• [Your instructions]: Your task is to copy each line in the listing that includes the word "grpPos".

• [Input for this task]:
• • • • • • •

/-! The other parts of the machine. -/
@[simp] theorem mem_setCtx (m : Mach) (k : Nat) (x : Ctx) : (m.setCtx k x).mem = m.mem := rfl
@[simp] theorem hostMem_setCtx (m : Mach) (k : Nat) (x : Ctx) : (m.setCtx k x).hostMem = m.hostMem := rfl
@[simp] theorem scratch_setCtx (m : Mach) (k : Nat) (x : Ctx) : (m.setCtx k x).scratch = m.scratch := rfl
@[simp] theorem msix_setCtx (m : Mach) (k : Nat) (x : Ctx) : (m.setCtx k x).msix = m.msix := rfl
@[simp] theorem full_setCtx (m : Mach) (k : Nat) (x : Ctx) : (m.setCtx k x).full = m.full := rfl
@[simp] theorem cores_setCtx (m : Mach) (k : Nat) (x : Ctx) : (m.setCtx k x).cores = m.cores := rfl
@[simp] theorem dies_setCtx (m : Mach) (k : Nat) (x : Ctx) : (m.setCtx k x).dies = m.dies := rfl
@[simp] theorem launches_setCtx (m : Mach) (k : Nat) (x : Ctx) : (m.setCtx k x).launches = m.launches := rfl
@[simp] theorem mgmt_setCtx (m : Mach) (k : Nat) (x : Ctx) : (m.setCtx k x).mgmt = m.mgmt := rfl
@[simp] theorem time_setCtx (m : Mach) (k : Nat) (x : Ctx) : (m.setCtx k x).time = m.time := rfl
@[simp] theorem uid_setCtx (m : Mach) (k : Nat) (x : Ctx) : (m.setCtx k x).uid = m.uid := rfl
@[simp] theorem grpPos_setCtx (m : Mach) (k : Nat) (x : Ctx) : (m.setCtx k x).grpPos = m.grpPos := rfl
@[simp] theorem core_setCtx (m : Mach) (k : Nat) (x : Ctx) (j : Nat) : (m.setCtx k x).core j = m.core j := rfl
@[simp] theorem die_setCtx (m : Mach) (k : Nat) (x : Ctx) (j : Nat) : (m.setCtx k x).die j = m.die j := rfl
@[simp] theorem read_setCtx (m : Mach) (k : Nat) (x : Ctx) (l : Loc) : (m.setCtx k x).read l = m.read l := by cases l <;> rfl
@[simp] theorem mgmtAt_setCtx (m : Mach) (k : Nat) (x : Ctx) (a : Nat) : (m.setCtx k x).mgmtAt a = m.mgmtAt a := rfl
@[simp] theorem mem_modCtx (m : Mach) (k : Nat) (f : Ctx → Ctx) : (m.modCtx k f).mem = m.mem := rfl
@[simp] theorem hostMem_modCtx (m : Mach) (k : Nat) (f : Ctx → Ctx) : (m.modCtx k f).hostMem = m.hostMem := rfl
@[simp] theorem scratch_modCtx (m : Mach) (k : Nat) (f : Ctx → Ctx) : (m.modCtx k f).scratch = m.scratch := rfl
@[simp] theorem msix_modCtx (m : Mach) (k : Nat) (f : Ctx → Ctx) : (m.modCtx k f).msix = m.msix := rfl
@[simp] theorem full_modCtx (m : Mach) (k : Nat) (f : Ctx → Ctx) : (m.modCtx k f).full = m.full := rfl
@[simp] theorem cores_modCtx (m : Mach) (k : Nat) (f : Ctx → Ctx) : (m.modCtx k f).cores = m.cores := rfl
@[simp] theorem dies_modCtx (m : Mach) (k : Nat) (f : Ctx → Ctx) : (m.modCtx k f).dies = m.dies := rfl
@[simp] theorem launches_modCtx (m : Mach) (k : Nat) (f : Ctx → Ctx) : (m.modCtx k f).launches = m.launches := rfl
@[simp] theorem mgmt_modCtx (m : Mach) (k : Nat) (f : Ctx → Ctx) : (m.modCtx k f).mgmt = m.mgmt := rfl
@[simp] theorem time_modCtx (m : Mach) (k : Nat) (f : Ctx → Ctx) : (m.modCtx k f).time = m.time := rfl
@[simp] theorem uid_modCtx (m : Mach) (k : Nat) (f : Ctx → Ctx) : (m.modCtx k f).uid = m.uid := rfl
@[simp] theorem grpPos_modCtx (m : Mach) (k : Nat) (f : Ctx → Ctx) : (m.modCtx k f).grpPos = m.grpPos := rfl
@[simp] theorem core_modCtx (m : Mach) (k : Nat) (f : Ctx → Ctx) (j : Nat) : (m.modCtx k f).core j = m.core j := rfl
@[simp] theorem die_modCtx (m : Mach) (k : Nat) (f : Ctx → Ctx) (j : Nat) : (m.modCtx k f).die j = m.die j := rfl
@[simp] theorem read_modCtx (m : Mach) (k : Nat) (f : Ctx → Ctx) (l : Loc) : (m.modCtx k f).read l = m.read l := by cases l <;> rfl
@[simp] theorem mgmtAt_modCtx (m : Mach) (k : Nat) (f : Ctx → Ctx) (a : Nat) : (m.modCtx k f).mgmtAt a = m.mgmtAt a := rfl
@[simp] theorem mem_setCore (m : Mach) (k : Nat) (x : Core) : (m.setCore k x).mem = m.mem := rfl
@[simp] theorem hostMem_setCore (m : Mach) (k : Nat) (x : Core) : (m.setCore k x).hostMem = m.hostMem := rfl
@[simp] theorem scratch_setCore (m : Mach) (k : Nat) (x : Core) : (m.setCore k x).scratch = m.scratch := rfl
@[simp] theorem msix_setCore (m : Mach) (k : Nat) (x : Core) : (m.setCore k x).msix = m.msix := rfl
@[simp] theorem full_setCore (m : Mach) (k : Nat) (x : Core) : (m.setCore k x).full = m.full := rfl
@[simp] theorem ctxs_setCore (m : Mach) (k : Nat) (x : Core) : (m.setCore k x).ctxs = m.ctxs := rfl
@[simp] theorem dies_setCore (m : Mach) (k : Nat) (x : Core) : (m.setCore k x).dies = m.dies := rfl
@[simp] theorem launches_setCore (m : Mach) (k : Nat) (x : Core) : (m.setCore k x).launches = m.launches := rfl
@[simp] theorem mgmt_setCore (m : Mach) (k : Nat) (x : Core) : (m.setCore k x).mgmt = m.mgmt := rfl
@[simp] theorem time_setCore (m : Mach) (k : Nat) (x : Core) : (m.setCore k x).time = m.time := rfl
@[simp] theorem uid_setCore (m : Mach) (k : Nat) (x : Core) : (m.setCore k x).uid = m.uid := rfl
@[simp] theorem grpPos_setCore (m : Mach) (k : Nat) (x : Core) : (m.setCore k x).grpPos = m.grpPos := rfl
@[simp] theorem ctx_setCore (m : Mach) (k : Nat) (x : Core) (j : Nat) : (m.setCore k x).ctx j = m.ctx j := rfl
@[simp] theorem die_setCore (m : Mach) (k : Nat) (x : Core) (j : Nat) : (m.setCore k x).die j = m.die j := rfl
@[simp] theorem read_setCore (m : Mach) (k : Nat) (x : Core) (l : Loc) : (m.setCore k x).read l = m.read l := by cases l <;> rfl
@[simp] theorem mgmtAt_setCore (m : Mach) (k : Nat) (x : Core) (a : Nat) : (m.setCore k x).mgmtAt a = m.mgmtAt a := rfl
@[simp] theorem mem_modCore (m : Mach) (k : Nat) (f : Core → Core) : (m.modCore k f).mem = m.mem := rfl
@[simp] theorem hostMem_modCore (m : Mach) (k : Nat) (f : Core → Core) : (m.modCore k f).hostMem = m.hostMem := rfl
@[simp] theorem scratch_modCore (m : Mach) (k : Nat) (f : Core → Core) : (m.modCore k f).scratch = m.scratch := rfl
@[simp] theorem msix_modCore (m : Mach) (k : Nat) (f : Core → Core) : (m.modCore k f).msix = m.msix := rfl
@[simp] theorem full_modCore (m : Mach) (k : Nat) (f : Core → Core) : (m.modCore k f).full = m.full := rfl
@[simp] theorem ctxs_modCore (m : Mach) (k : Nat) (f : Core → Core) : (m.modCore k f).ctxs = m.ctxs := rfl
@[simp] theorem dies_modCore (m : Mach) (k : Nat) (f : Core → Core) : (m.modCore k f).dies = m.dies := rfl
@[simp] theorem launches_modCore (m : Mach) (k : Nat) (f : Core → Core) : (m.modCore k f).launches = m.launches := rfl
@[simp] theorem mgmt_modCore (m : Mach) (k : Nat) (f : Core → Core) : (m.modCore k f).mgmt = m.mgmt := rfl
@[simp] theorem time_modCore (m : Mach) (k : Nat) (f : Core → Core) : (m.modCore k f).time = m.time := rfl
@[simp] theorem uid_modCore (m : Mach) (k : Nat) (f : Core → Core) : (m.modCore k f).uid = m.uid := rfl
@[simp] theorem grpPos_modCore (m : Mach) (k : Nat) (f : Core → Core) : (m.modCore k f).grpPos = m.grpPos := rfl
@[simp] theorem ctx_modCore (m : Mach) (k : Nat) (f : Core → Core) (j : Nat) : (m.modCore k f).ctx j = m.ctx j := rfl
@[simp] theorem die_modCore (m : Mach) (k : Nat) (f : Core → Core) (j : Nat) : (m.modCore k f).die j = m.die j := rfl
@[simp] theorem read_modCore (m : Mach) (k : Nat) (f : Core → Core) (l : Loc) : (m.modCore k f).read l = m.read l := by cases l <;> rfl
@[simp] theorem mgmtAt_modCore (m : Mach) (k : Nat) (f : Core → Core) (a : Nat) : (m.modCore k f).mgmtAt a = m.mgmtAt a := rfl
@[simp] theorem mem_setDie (m : Mach) (k : Nat) (x : Die) : (m.setDie k x).mem = m.mem := rfl
@[simp] theorem hostMem_setDie (m : Mach) (k : Nat) (x : Die) : (m.setDie k x).hostMem = m.hostMem := rfl
@[simp] theorem scratch_setDie (m : Mach) (k : Nat) (x : Die) : (m.setDie k x).scratch = m.scratch := rfl
@[simp] theorem msix_setDie (m : Mach) (k : Nat) (x : Die) : (m.setDie k x).msix = m.msix := rfl
@[simp] theorem full_setDie (m : Mach) (k : Nat) (x : Die) : (m.setDie k x).full = m.full := rfl
@[simp] theorem ctxs_setDie (m : Mach) (k : Nat) (x : Die) : (m.setDie k x).ctxs = m.ctxs := rfl
@[simp] theorem cores_setDie (m : Mach) (k : Nat) (x : Die) : (m.setDie k x).cores = m.cores := rfl
@[simp] theorem launches_setDie (m : Mach) (k : Nat) (x : Die) : (m.setDie k x).launches = m.launches := rfl
@[simp] theorem mgmt_setDie (m : Mach) (k : Nat) (x : Die) : (m.setDie k x).mgmt = m.mgmt := rfl
@[simp] theorem time_setDie (m : Mach) (k : Nat) (x : Die) : (m.setDie k x).time = m.time := rfl
@[simp] theorem uid_setDie (m : Mach) (k : Nat) (x : Die) : (m.setDie k x).uid = m.uid := rfl
@[simp] theorem grpPos_setDie (m : Mach) (k : Nat) (x : Die) : (m.setDie k x).grpPos = m.grpPos := rfl
@[simp] theorem ctx_setDie (m : Mach) (k : Nat) (x : Die) (j : Nat) : (m.setDie k x).ctx j = m.ctx j := rfl
@[simp] theorem core_setDie (m : Mach) (k : Nat) (x : Die) (j : Nat) : (m.setDie k x).core j = m.core j := rfl
@[simp] theorem read_setDie (m : Mach) (k : Nat) (x : Die) (l : Loc) : (m.setDie k x).read l = m.read l := by cases l <;> rfl
@[simp] theorem mgmtAt_setDie (m : Mach) (k : Nat) (x : Die) (a : Nat) : (m.setDie k x).mgmtAt a = m.mgmtAt a := rfl
@[simp] theorem mem_modDie (m : Mach) (k : Nat) (f : Die → Die) : (m.modDie k f).mem = m.mem := rfl
@[simp] theorem hostMem_modDie (m : Mach) (k : Nat) (f : Die → Die) : (m.modDie k f).hostMem = m.hostMem := rfl
@[simp] theorem scratch_modDie (m : Mach) (k : Nat) (f : Die → Die) : (m.modDie k f).scratch = m.scratch := rfl
@[simp] theorem msix_modDie (m : Mach) (k : Nat) (f : Die → Die) : (m.modDie k f).msix = m.msix := rfl
@[simp] theorem full_modDie (m : Mach) (k : Nat) (f : Die → Die) : (m.modDie k f).full = m.full := rfl
@[simp] theorem ctxs_modDie (m : Mach) (k : Nat) (f : Die → Die) : (m.modDie k f).ctxs = m.ctxs := rfl
@[simp] theorem cores_modDie (m : Mach) (k : Nat) (f : Die → Die) : (m.modDie k f).cores = m.cores := rfl
@[simp] theorem launches_modDie (m : Mach) (k : Nat) (f : Die → Die) : (m.modDie k f).launches = m.launches := rfl
@[simp] theorem mgmt_modDie (m : Mach) (k : Nat) (f : Die → Die) : (m.modDie k f).mgmt = m.mgmt := rfl
@[simp] theorem time_modDie (m : Mach) (k : Nat) (f : Die → Die) : (m.modDie k f).time = m.time := rfl
@[simp] theorem uid_modDie (m : Mach) (k : Nat) (f : Die → Die) : (m.modDie k f).uid = m.uid := rfl
@[simp] theorem grpPos_modDie (m : Mach) (k : Nat) (f : Die → Die) : (m.modDie k f).grpPos = m.grpPos := rfl
@[simp] theorem ctx_modDie (m : Mach) (k : Nat) (f : Die → Die) (j : Nat) : (m.modDie k f).ctx j = m.ctx j := rfl
@[simp] theorem core_modDie (m : Mach) (k : Nat) (f : Die → Die) (j : Nat) : (m.modDie k f).core j = m.core j := rfl
@[simp] theorem read_modDie (m : Mach) (k : Nat) (f : Die → Die) (l : Loc) : (m.modDie k f).read l = m.read l := by cases l <;> rfl
@[simp] theorem mgmtAt_modDie (m : Mach) (k : Nat) (f : Die → Die) (a : Nat) : (m.modDie k f).mgmtAt a = m.mgmtAt a := rfl
@[simp] theorem mem_modLaunch (m : Mach) (k : Word) (f : Launch → Launch) : (m.modLaunch k f).mem = m.mem := rfl
@[simp] theorem hostMem_modLaunch (m : Mach) (k : Word) (f : Launch → Launch) : (m.modLaunch k f).hostMem = m.hostMem := rfl
@[simp] theorem scratch_modLaunch (m : Mach) (k : Word) (f : Launch → Launch) : (m.modLaunch k f).scratch = m.scratch := rfl
@[simp] theorem msix_modLaunch (m : Mach) (k : Word) (f : Launch → Launch) : (m.modLaunch k f).msix = m.msix := rfl
@[simp] theorem full_modLaunch (m : Mach) (k : Word) (f : Launch → Launch) : (m.modLaunch k f).full = m.full := rfl
@[simp] theorem ctxs_modLaunch (m : Mach) (k : Word) (f : Launch → Launch) : (m.modLaunch k f).ctxs = m.ctxs := rfl
@[simp] theorem cores_modLaunch (m : Mach) (k : Word) (f : Launch → Launch) : (m.modLaunch k f).cores = m.cores := rfl
@[simp] theorem dies_modLaunch (m : Mach) (k : Word) (f : Launch → Launch) : (m.modLaunch k f).dies = m.dies := rfl
@[simp] theorem mgmt_modLaunch (m : Mach) (k : Word) (f : Launch → Launch) : (m.modLaunch k f).mgmt = m.mgmt := rfl
@[simp] theorem time_modLaunch (m : Mach) (k : Word) (f : Launch → Launch) : (m.modLaunch k f).time = m.time := rfl
@[simp] theorem uid_modLaunch (m : Mach) (k : Word) (f : Launch → Launch) : (m.modLaunch k f).uid = m.uid := rfl
@[simp] theorem grpPos_modLaunch (m : Mach) (k : Word) (f : Launch → Launch) : (m.modLaunch k f).grpPos = m.grpPos := rfl
@[simp] theorem ctx_modLaunch (m : Mach) (k : Word) (f : Launch → Launch) (j : Nat) : (m.modLaunch k f).ctx j = m.ctx j := rfl
@[simp] theorem core_modLaunch (m : Mach) (k : Word) (f : Launch → Launch) (j : Nat) : (m.modLaunch k f).core j = m.core j := rfl
@[simp] theorem die_modLaunch (m : Mach) (k : Word) (f : Launch → Launch) (j : Nat) : (m.modLaunch k f).die j = m.die j := rfl
@[simp] theorem read_modLaunch (m : Mach) (k : Word) (f : Launch → Launch) (l : Loc) : (m.modLaunch k f).read l = m.read l := by cases l <;> rfl
@[simp] theorem mgmtAt_modLaunch (m : Mach) (k : Word) (f : Launch → Launch) (a : Nat) : (m.modLaunch k f).mgmtAt a = m.mgmtAt a := rfl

• • • • • • •

• [Response]:
@[simp] theorem grpPos_setCtx (m : Mach) (k : Nat) (x : Ctx) : (m.setCtx k x).grpPos = m.grpPos := rfl
@[simp] theorem grpPos_modCtx (m : Mach) (k : Nat) (f : Ctx → Ctx) : (m.modCtx k f).grpPos = m.grpPos := rfl
@[simp] theorem grpPos_setCore (m : Mach) (k : Nat) (x : Core) : (m.setCore k x).grpPos = m.grpPos := rfl
@[simp] theorem grpPos_modCore (m : Mach) (k : Nat) (f : Core → Core) : (m.modCore k f).grpPos = m.grpPos := rfl
@[simp] theorem grpPos_setDie (m : Mach) (k : Nat) (x : Die) : (m.setDie k x).grpPos = m.grpPos := rfl
@[simp] theorem grpPos_modDie (m : Mach) (k : Nat) (f : Die → Die) : (m.modDie k f).grpPos = m.grpPos := rfl
@[simp] theorem grpPos_modLaunch (m : Mach) (k : Word) (f : Launch → Launch) : (m.modLaunch k f).grpPos = m.grpPos := rfl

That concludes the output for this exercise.